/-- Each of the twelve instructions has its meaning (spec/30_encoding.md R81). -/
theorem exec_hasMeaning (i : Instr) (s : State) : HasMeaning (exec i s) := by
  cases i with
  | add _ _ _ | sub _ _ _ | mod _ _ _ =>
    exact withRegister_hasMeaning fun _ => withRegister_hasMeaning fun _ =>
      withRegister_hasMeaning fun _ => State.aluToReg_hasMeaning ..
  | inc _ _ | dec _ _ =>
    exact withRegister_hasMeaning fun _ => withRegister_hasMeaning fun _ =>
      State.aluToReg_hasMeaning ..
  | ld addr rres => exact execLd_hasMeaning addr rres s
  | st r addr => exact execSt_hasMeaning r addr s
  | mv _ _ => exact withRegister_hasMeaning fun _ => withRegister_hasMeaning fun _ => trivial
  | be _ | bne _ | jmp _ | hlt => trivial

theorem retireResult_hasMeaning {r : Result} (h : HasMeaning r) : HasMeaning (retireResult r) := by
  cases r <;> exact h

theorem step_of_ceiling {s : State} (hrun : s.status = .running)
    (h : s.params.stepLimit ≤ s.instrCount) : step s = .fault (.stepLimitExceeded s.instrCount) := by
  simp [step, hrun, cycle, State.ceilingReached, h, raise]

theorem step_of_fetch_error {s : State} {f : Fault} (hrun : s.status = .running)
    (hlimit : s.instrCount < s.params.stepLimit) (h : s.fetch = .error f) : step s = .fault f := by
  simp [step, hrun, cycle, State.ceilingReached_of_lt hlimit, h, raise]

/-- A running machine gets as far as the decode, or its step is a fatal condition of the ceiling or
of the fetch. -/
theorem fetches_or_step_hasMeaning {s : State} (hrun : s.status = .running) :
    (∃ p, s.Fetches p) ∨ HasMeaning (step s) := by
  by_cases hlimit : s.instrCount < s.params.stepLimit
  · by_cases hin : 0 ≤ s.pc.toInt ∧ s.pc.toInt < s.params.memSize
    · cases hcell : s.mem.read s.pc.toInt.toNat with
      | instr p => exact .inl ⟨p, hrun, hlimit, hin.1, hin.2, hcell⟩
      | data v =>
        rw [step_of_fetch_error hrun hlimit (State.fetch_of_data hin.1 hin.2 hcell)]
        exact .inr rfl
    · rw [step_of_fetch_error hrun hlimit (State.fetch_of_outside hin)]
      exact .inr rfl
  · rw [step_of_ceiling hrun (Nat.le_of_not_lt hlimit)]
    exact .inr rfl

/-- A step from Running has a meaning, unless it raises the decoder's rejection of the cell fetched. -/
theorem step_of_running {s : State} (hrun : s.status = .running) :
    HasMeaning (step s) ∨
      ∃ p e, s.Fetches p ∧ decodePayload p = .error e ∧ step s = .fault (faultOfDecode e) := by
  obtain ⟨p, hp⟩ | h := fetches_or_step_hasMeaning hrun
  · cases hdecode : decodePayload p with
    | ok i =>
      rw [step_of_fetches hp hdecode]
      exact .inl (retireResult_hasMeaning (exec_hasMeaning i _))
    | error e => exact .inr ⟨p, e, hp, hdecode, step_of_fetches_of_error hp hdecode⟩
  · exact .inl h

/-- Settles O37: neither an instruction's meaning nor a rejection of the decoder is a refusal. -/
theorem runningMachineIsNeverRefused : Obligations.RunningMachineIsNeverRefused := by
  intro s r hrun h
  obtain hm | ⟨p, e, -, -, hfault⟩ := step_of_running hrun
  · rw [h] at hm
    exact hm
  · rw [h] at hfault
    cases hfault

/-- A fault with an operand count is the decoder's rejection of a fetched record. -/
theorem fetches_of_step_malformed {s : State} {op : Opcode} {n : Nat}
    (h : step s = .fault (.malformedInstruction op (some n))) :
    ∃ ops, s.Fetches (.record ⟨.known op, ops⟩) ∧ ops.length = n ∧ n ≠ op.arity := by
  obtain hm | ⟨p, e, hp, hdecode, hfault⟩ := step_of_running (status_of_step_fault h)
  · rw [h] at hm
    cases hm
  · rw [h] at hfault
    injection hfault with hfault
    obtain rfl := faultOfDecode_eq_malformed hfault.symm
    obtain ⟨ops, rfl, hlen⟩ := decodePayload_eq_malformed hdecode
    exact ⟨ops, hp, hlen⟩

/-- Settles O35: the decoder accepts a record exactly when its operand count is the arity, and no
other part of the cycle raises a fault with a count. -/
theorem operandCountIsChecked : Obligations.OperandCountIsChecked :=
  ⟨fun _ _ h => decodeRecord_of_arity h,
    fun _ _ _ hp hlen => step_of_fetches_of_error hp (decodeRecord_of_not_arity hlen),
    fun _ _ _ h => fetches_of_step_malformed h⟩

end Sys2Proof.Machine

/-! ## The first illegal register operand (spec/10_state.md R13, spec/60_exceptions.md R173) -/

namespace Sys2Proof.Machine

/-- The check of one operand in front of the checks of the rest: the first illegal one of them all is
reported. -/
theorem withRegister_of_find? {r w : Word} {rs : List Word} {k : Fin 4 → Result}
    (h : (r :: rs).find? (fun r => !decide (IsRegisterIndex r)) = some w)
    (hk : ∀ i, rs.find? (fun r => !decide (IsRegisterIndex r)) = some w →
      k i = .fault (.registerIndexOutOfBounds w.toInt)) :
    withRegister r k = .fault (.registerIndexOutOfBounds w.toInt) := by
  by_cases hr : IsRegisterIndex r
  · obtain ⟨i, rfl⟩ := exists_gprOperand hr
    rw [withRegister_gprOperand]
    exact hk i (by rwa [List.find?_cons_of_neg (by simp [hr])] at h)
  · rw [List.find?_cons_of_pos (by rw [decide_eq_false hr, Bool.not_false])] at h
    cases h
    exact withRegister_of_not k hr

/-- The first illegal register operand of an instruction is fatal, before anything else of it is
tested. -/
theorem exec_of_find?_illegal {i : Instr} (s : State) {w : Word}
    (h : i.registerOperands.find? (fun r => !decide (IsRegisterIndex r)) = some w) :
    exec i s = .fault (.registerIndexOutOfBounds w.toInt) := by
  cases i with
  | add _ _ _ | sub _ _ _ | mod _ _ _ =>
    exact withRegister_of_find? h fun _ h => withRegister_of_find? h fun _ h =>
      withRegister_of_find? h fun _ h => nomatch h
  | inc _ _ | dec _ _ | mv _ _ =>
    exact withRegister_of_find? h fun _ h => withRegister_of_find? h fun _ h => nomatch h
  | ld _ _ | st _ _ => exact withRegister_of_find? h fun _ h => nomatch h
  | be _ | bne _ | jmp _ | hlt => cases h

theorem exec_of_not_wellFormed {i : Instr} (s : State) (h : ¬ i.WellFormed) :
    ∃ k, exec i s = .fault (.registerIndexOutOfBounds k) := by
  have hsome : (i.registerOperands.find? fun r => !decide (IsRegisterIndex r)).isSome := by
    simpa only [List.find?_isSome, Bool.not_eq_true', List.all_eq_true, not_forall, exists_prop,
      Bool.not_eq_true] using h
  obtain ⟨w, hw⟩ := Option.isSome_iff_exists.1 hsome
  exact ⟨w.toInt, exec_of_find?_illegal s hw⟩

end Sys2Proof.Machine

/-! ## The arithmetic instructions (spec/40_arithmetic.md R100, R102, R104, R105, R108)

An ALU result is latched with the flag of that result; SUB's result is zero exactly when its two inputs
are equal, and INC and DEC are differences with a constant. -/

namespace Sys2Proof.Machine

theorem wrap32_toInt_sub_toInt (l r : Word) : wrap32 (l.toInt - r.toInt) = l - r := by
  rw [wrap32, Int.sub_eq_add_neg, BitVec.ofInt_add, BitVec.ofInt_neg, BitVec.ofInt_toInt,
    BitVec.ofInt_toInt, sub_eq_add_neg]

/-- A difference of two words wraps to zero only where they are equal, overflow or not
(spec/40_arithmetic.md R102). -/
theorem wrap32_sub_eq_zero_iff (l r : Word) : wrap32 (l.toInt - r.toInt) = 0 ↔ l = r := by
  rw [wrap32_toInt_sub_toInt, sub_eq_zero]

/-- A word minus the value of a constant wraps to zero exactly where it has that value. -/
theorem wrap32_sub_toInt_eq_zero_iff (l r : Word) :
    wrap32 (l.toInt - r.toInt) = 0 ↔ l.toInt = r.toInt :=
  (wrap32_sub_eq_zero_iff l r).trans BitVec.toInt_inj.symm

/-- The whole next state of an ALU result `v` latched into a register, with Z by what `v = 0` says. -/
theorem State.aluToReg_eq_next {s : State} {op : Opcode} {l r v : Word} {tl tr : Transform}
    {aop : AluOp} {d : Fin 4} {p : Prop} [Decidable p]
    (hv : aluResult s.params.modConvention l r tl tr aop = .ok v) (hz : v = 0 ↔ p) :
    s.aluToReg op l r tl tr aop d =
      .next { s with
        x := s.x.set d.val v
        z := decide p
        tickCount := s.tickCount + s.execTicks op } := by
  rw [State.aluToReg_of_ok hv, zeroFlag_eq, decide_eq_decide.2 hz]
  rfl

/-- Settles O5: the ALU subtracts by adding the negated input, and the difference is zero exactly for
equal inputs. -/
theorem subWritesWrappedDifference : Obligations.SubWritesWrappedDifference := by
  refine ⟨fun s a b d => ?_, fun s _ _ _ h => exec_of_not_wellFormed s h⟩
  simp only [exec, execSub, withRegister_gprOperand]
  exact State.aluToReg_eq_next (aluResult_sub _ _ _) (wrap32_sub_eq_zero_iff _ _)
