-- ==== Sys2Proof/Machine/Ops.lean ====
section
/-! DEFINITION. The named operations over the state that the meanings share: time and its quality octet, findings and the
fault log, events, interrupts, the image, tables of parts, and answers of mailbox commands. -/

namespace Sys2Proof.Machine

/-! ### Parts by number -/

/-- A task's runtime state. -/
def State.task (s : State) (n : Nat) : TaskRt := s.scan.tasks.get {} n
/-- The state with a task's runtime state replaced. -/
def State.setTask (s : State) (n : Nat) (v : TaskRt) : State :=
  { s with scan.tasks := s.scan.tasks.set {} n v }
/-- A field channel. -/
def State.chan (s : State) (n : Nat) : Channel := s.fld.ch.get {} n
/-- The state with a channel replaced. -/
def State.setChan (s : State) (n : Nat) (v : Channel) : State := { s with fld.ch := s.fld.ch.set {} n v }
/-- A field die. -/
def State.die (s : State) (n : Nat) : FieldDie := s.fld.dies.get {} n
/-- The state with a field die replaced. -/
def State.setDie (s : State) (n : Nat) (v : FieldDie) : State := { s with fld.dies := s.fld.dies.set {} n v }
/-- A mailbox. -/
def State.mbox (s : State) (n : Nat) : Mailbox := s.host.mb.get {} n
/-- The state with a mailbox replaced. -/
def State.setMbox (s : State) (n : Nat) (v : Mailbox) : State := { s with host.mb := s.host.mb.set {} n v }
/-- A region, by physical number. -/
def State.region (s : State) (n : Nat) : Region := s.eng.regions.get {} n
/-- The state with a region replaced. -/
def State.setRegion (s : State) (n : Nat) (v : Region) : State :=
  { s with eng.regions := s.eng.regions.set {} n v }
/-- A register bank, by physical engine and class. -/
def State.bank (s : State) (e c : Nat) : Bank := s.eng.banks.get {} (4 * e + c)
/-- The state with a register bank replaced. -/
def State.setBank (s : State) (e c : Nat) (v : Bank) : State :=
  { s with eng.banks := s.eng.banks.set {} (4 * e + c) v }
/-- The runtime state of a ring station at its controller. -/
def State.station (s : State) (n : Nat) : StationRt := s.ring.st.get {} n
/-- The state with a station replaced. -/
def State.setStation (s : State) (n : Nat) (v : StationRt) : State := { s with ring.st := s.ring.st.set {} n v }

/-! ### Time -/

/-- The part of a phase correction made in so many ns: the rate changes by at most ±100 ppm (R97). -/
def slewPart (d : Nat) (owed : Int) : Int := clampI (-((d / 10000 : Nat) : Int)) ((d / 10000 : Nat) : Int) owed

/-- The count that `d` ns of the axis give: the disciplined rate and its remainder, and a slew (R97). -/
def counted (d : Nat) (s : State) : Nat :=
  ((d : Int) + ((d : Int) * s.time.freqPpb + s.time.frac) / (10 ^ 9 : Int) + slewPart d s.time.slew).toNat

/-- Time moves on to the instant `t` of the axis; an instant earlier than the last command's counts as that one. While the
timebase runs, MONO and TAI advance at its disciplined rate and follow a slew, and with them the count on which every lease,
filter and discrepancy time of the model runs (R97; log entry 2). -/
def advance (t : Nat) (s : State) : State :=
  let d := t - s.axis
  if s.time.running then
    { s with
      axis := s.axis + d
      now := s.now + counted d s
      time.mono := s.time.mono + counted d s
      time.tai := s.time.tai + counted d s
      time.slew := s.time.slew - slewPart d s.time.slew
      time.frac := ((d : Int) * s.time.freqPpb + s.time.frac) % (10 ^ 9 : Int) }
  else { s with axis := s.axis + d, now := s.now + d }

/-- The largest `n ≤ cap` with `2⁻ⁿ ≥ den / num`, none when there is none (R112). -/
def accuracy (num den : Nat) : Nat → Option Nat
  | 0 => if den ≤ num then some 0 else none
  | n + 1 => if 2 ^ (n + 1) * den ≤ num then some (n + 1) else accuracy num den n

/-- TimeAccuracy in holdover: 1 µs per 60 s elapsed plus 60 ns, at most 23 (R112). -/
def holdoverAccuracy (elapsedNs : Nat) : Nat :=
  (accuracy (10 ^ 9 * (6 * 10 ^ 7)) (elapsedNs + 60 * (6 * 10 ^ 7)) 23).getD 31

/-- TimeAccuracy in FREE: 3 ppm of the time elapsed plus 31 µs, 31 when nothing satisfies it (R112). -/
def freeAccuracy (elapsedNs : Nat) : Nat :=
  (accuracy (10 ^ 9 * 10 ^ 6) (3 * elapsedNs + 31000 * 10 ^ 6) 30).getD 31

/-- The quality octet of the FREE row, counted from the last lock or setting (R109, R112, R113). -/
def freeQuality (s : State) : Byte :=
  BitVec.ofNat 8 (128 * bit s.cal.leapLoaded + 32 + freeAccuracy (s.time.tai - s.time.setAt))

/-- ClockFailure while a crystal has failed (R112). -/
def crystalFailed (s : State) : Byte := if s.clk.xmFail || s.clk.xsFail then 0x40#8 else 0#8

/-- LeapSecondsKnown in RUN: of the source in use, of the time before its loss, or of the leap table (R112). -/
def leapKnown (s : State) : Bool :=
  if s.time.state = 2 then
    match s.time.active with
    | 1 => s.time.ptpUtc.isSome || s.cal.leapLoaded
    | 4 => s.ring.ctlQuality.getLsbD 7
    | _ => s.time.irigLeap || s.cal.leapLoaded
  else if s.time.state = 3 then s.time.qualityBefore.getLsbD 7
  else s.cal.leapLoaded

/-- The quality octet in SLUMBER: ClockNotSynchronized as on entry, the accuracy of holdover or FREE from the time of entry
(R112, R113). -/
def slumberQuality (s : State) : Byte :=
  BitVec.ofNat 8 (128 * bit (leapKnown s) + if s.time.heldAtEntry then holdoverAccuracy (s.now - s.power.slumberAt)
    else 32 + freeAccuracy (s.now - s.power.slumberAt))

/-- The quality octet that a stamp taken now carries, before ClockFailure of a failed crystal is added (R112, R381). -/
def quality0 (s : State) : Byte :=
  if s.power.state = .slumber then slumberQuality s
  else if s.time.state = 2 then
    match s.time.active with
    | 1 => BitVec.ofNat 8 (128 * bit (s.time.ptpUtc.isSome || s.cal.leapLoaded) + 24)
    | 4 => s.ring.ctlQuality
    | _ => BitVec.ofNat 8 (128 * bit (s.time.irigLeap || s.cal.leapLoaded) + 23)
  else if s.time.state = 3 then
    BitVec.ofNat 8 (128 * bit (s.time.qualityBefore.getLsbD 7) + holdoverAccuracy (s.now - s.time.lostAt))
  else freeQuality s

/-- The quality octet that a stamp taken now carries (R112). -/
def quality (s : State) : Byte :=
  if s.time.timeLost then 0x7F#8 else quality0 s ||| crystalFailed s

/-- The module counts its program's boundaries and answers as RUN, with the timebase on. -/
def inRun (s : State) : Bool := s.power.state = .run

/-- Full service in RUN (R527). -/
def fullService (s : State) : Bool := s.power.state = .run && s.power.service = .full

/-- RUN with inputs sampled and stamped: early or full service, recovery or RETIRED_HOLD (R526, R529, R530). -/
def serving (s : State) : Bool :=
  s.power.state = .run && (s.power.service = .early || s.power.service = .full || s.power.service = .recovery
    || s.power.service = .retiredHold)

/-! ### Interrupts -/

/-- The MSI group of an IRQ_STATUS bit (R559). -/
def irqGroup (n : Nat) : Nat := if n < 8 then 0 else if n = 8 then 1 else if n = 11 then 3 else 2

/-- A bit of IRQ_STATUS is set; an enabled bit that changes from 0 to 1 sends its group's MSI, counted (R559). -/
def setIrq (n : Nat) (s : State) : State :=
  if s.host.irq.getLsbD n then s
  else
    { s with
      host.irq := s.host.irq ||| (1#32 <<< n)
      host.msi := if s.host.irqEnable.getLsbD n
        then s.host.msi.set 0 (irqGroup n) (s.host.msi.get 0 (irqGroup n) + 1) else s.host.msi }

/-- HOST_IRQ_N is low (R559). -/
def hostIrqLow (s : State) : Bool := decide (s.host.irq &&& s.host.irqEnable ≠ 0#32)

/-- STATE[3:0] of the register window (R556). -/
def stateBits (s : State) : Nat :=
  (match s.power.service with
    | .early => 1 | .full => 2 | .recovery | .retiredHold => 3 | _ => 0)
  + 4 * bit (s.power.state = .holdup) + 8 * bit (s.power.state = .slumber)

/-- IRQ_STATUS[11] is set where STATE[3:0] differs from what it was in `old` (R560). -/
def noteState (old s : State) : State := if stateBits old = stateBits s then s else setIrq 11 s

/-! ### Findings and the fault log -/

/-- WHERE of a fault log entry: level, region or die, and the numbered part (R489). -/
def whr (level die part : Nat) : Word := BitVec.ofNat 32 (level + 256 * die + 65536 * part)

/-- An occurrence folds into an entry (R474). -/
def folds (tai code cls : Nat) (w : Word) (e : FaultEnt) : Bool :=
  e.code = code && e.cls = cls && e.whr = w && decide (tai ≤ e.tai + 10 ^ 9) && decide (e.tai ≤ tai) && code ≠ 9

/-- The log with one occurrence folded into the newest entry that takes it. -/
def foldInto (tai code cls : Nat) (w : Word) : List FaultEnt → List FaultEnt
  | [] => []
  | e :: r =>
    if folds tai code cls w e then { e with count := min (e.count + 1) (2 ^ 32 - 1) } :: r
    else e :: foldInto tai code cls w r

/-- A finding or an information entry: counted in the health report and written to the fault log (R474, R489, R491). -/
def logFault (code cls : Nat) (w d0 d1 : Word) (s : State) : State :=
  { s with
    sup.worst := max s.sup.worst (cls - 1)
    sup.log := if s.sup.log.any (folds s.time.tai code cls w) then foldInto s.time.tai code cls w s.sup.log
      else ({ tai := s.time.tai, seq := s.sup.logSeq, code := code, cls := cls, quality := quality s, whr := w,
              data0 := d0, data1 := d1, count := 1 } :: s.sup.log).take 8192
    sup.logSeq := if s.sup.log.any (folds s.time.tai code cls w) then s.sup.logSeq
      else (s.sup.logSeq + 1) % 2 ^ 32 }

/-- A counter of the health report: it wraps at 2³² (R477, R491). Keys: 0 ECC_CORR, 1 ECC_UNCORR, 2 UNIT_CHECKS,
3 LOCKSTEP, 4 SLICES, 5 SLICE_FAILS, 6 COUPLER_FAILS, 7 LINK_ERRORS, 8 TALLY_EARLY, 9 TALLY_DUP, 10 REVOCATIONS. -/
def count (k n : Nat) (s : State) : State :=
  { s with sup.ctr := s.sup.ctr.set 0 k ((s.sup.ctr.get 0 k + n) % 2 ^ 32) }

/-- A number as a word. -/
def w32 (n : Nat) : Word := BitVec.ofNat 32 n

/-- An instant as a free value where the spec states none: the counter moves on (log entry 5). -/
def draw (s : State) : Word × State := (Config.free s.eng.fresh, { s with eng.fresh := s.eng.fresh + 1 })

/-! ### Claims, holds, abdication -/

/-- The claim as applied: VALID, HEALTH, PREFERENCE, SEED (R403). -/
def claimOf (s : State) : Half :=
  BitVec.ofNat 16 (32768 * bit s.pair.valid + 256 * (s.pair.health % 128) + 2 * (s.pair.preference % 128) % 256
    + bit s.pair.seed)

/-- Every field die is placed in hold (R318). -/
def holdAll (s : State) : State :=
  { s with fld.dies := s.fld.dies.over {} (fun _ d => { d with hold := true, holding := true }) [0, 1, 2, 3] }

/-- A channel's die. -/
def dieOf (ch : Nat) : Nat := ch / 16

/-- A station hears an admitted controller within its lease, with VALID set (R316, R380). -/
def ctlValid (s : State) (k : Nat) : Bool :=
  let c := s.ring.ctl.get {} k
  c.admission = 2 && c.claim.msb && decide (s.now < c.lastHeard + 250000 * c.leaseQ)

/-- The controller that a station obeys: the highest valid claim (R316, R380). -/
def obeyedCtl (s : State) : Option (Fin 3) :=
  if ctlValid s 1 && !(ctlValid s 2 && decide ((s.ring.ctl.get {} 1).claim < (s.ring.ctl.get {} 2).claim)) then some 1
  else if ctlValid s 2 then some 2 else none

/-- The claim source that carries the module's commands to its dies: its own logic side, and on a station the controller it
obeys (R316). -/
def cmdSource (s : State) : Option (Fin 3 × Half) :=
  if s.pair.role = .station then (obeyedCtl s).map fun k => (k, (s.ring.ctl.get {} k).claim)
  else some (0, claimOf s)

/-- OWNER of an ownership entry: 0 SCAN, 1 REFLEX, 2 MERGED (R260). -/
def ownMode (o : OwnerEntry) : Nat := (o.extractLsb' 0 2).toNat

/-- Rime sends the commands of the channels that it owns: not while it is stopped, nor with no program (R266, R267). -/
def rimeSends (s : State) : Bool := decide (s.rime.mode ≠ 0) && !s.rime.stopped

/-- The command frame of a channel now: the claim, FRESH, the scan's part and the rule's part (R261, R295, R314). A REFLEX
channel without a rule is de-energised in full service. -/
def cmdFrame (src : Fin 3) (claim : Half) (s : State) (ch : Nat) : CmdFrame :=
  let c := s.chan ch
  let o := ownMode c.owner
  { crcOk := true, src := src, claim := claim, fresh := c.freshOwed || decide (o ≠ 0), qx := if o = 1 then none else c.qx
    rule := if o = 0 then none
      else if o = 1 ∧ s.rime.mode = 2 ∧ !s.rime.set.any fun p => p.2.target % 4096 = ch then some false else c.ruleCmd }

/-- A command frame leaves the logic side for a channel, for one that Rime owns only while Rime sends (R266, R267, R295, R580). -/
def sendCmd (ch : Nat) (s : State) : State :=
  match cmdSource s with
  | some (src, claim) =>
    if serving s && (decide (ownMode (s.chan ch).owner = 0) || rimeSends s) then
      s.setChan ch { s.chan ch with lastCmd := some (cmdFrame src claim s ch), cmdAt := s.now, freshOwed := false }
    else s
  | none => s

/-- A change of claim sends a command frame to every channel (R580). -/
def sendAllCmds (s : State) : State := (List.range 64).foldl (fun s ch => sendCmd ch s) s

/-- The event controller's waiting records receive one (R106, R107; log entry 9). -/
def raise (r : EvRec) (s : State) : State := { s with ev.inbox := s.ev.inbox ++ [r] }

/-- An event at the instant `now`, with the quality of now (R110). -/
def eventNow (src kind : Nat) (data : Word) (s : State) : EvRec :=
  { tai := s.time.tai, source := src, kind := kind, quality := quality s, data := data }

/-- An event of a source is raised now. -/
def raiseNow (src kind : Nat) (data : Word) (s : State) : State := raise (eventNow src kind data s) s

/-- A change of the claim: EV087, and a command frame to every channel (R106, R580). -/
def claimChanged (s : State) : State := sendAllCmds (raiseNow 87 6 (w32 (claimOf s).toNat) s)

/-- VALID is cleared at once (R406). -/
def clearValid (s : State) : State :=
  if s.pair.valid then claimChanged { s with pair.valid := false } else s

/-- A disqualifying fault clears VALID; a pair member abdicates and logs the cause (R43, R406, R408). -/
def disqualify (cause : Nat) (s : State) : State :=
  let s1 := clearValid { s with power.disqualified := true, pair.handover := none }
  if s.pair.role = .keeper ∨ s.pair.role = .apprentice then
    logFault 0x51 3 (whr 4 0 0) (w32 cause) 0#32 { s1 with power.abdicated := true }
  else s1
━━━━━━━━━━━━━━━━━━━━━━━━━━━━━━
§ Task item
In the lines above, find each one with "moves" and list it.

§ Solution to this task
/-- Time moves on to the instant `t` of the axis; an instant earlier than the last command's counts as that one. While the
/-- An instant as a free value where the spec states none: the counter moves on (log entry 5). -/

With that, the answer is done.